Friday, September 23, 2011

One of the Best Bits of Programming Advice I ever Got

Years ago (early 1992), I attached myself to this crazy skunkworks project that was using this weird language called Smalltalk. "Object Oriented" was in its infancy as a "hot" item. High paid consultants. Lots of people laying claim to what this new object religion was all about. This was 5 years before Alan Kay would make the statement "I invented the term 'Object Oriented Programming' and this {Java and C++} is not what I had in mind."

Shortly after hooking up with this whacky group with the whacky language, still confused about what the difference was between an instance variable, a class variable, and a class instance variable, I found myself in a training course taught by Russ Pencin, of ParcPlace. Russ would say something that I didn't really appreciate at the time. Despite not understanding the point behind this sage advice, I endeavored to follow it. It would take years of experience and exposure to appreciate it's value. The advice?

Don't make objects that end with 'er'.

That's it. The OOP paradigm sprang to life amidst of a culture of what we called "procedural programming." Now days we don't talk so much about the comparison between the two paradigms. Probably in part because Object Oriented languages are now a dime a dozen. The OOP religion, in a multitude of flavors won out. Sadly, I often find myself echoing words I heard Adele Goldberg say around 2000: "Now days we have lots of Object Oriented Programming, but not so many Object Oriented Programmers". If there was one piece of advice I would pass on to the hordes of would be Object Oriented Programmers, it would be the sage advice offered by Russ: "Don't make objects that end with 'er'."

What's in a name anyway? Why is this worth getting excited about? What I've discovered over the years, is that the jst of OOP is that we bind behavior to data. As long as you haven't joined in the Functional Monks in their Monasteries of Statelessness, programs are made of behavior and data. In classic structured/programming, we concentrate on behavior (verbs), and then figure out what data (nouns) we need to make it all work. In other words, we bind data to behavior. But in OOP, we make the locus of programs be the nouns, the data, and then we figure out what kind of behavior we can bind to them, and hope that the problems we hope to solve gel out of the emergent behaviors.

I recently posited to a colleague that in nearly every "er" object case, there was a better name for it. And that giving it a better name would tend to make the design more encapsulated, less spaghetti code, in short more object oriented. It's not a hard and fast rule, but there are a lot of cases where it can improve things.

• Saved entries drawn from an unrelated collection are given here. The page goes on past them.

theorem witness_ZoneSequenceOrder_3 : ∃ (s : State) (c : Instr) (i h : Nat) (x : Slot) (ns : Ns) (e : HzEntry),
    (c = .appendStage i ∨ c = .zoneSequenceHead i) ∧ s.slot i = some x ∧ x.phase = .appendReady ∧
      ((cmdOf x.cmd).opc = 3 ∨ ((cmdOf x.cmd).opc = 9 ∧ ∀ r ∈ x.ranges, s.touchesOffline r.2.2.2 r.2.1 (r.2.1 + r.2.2.1) = false)) ∧
      s.pwr.pfailLow = false ∧ s.nsAny (cmdOf x.cmd).nsid = some ns ∧ s.zoneStaging i x (cmdOf x.cmd) = false ∧
      x.hz.getLast? = some h ∧ tfind s.hz.entries h = some e ∧ i ∉ e.waiters ∧
      (s.zone (cmdOf x.cmd).nsid (zoneOfLba (cmdOf x.cmd).slba)).st.isOpen = true ∧
      (s.zone (cmdOf x.cmd).nsid (zoneOfLba (cmdOf x.cmd).slba)).wp + (cmdOf x.cmd).nlb ≤ (s.zone (cmdOf x.cmd).nsid (zoneOfLba (cmdOf x.cmd).slba)).zcap ∧
      (s.zoneDeckle (cmdOf x.cmd).nsid (zoneOfLba (cmdOf x.cmd).slba) = x.resvDk ∨ s.stageFits (s.zoneDeckle (cmdOf x.cmd).nsid (zoneOfLba (cmdOf x.cmd).slba)) x.resv = true) :=
  ⟨{ upZ { st := .implicitOpen, wp := 2 } { sl (cf 3 1 0) .appendReady with hz := [0] } with hz := { entries := [(0, {})] } }, .appendStage 5, 5, 0, { sl (cf 3 1 0) .appendReady with hz := [0] }, nsZ, {}, by decide⟩

/-! ZoneMgmtMovesZones -/

theorem witness_ZoneMgmtMovesZones_1 : ∃ (s : State) (i z : Nat) (x : Slot) (ns : Ns),
    s.slot i = some x ∧ x.phase = .ready ∧ (cmdOf x.cmd).opc = 5 ∧ s.pwr.pfailLow = false ∧ (cmdOf x.cmd).all = false ∧
      s.nsAny (cmdOf x.cmd).nsid = some ns ∧ zoneOfLba (cmdOf x.cmd).slba = z ∧ (cmdOf x.cmd).b40 = 1 ∧
      (s.zone (cmdOf x.cmd).nsid z).st = .closed ∧ (ns.mor = 0 ∨ s.openNs (cmdOf x.cmd).nsid < ns.mor) :=
  ⟨upZ { st := .closed, wp := 2 } (sl (cf 5 0 1) .ready), 5, 0, sl (cf 5 0 1) .ready, nsZ, by decide⟩

theorem witness_ZoneMgmtMovesZones_2 : ∃ (s u : State) (i z id g : Nat) (x : Slot) (ns : Ns),
    s.slot i = some x ∧ x.phase = .ready ∧ (cmdOf x.cmd).opc = 5 ∧ s.pwr.pfailLow = false ∧ (cmdOf x.cmd).all = false ∧
      s.nsAny (cmdOf x.cmd).nsid = some ns ∧ zoneOfLba (cmdOf x.cmd).slba = z ∧ (cmdOf x.cmd).b40 = 1 ∧
      (s.zone (cmdOf x.cmd).nsid z).st = .empty ∧ (ns.mor = 0 ∨ s.openNs (cmdOf x.cmd).nsid < ns.mor) ∧ s.activeAll < 4096 ∧
      (ns.mar = 0 ∨ s.activeNs (cmdOf x.cmd).nsid < ns.mar) ∧
      s.takeReam (cmdOf x.cmd).nsid ns x.cls x.grp 1 (zslba z) = .ok u id g :=
  ⟨upN nsC (sl (cf 5 0 1) .ready), tookOf ((upN nsC (sl (cf 5 0 1) .ready)).takeReam 1 nsC 0 0 1 0), 5, 0, 0, 0, sl (cf 5 0 1) .ready, nsC, by refine ⟨rfl, rfl, by decide, rfl, by decide, rfl, by decide, by decide, by decide, by decide, by decide, by decide, took_ok _ 0 0 (by decide +kernel)⟩⟩

theorem witness_ZoneMgmtMovesZones_3 : ∃ (s : State) (i z : Nat) (x : Slot) (ns : Ns),
    s.slot i = some x ∧ x.phase = .ready ∧ (cmdOf x.cmd).opc = 5 ∧ s.pwr.pfailLow = false ∧ (cmdOf x.cmd).all = false ∧
      s.nsAny (cmdOf x.cmd).nsid = some ns ∧ zoneOfLba (cmdOf x.cmd).slba = z ∧ (cmdOf x.cmd).b40 = 2 ∧
      (s.zone (cmdOf x.cmd).nsid z).st.isOpen = true :=
  ⟨upZ { st := .implicitOpen, wp := 2 } (sl (cf 5 0 2) .ready), 5, 0, sl (cf 5 0 2) .ready, nsZ, by decide⟩
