/-- READ_PORT taken by the link. -/
def readPortTaken (port selector : Byte) (s : State) : State := s.command 0x54 (readPortBody port selector)

/-- READ_PORT. -/
def execReadPort (port selector : Byte) (s : State) : Host.Outcome State Fault Refusal :=
  .next (readPortTaken port selector s)

end Sys2Proof.Machine
end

Take some sort of "Loader" for example. The focus here is on the unit of work it does. It'll have lots of instance variables, lots of arguments, and pass lots of data around probably. Now instead replace that with a LoadRecord and a LoadStream. I'm reasonably confident you'll end up with something that is more akin to what the original Founding Fathers of OOP had in mind. We want to create objects that describe what they are, and then bind behavior to them, rather than focus on what they do, and then figure out what data they'll need to do that.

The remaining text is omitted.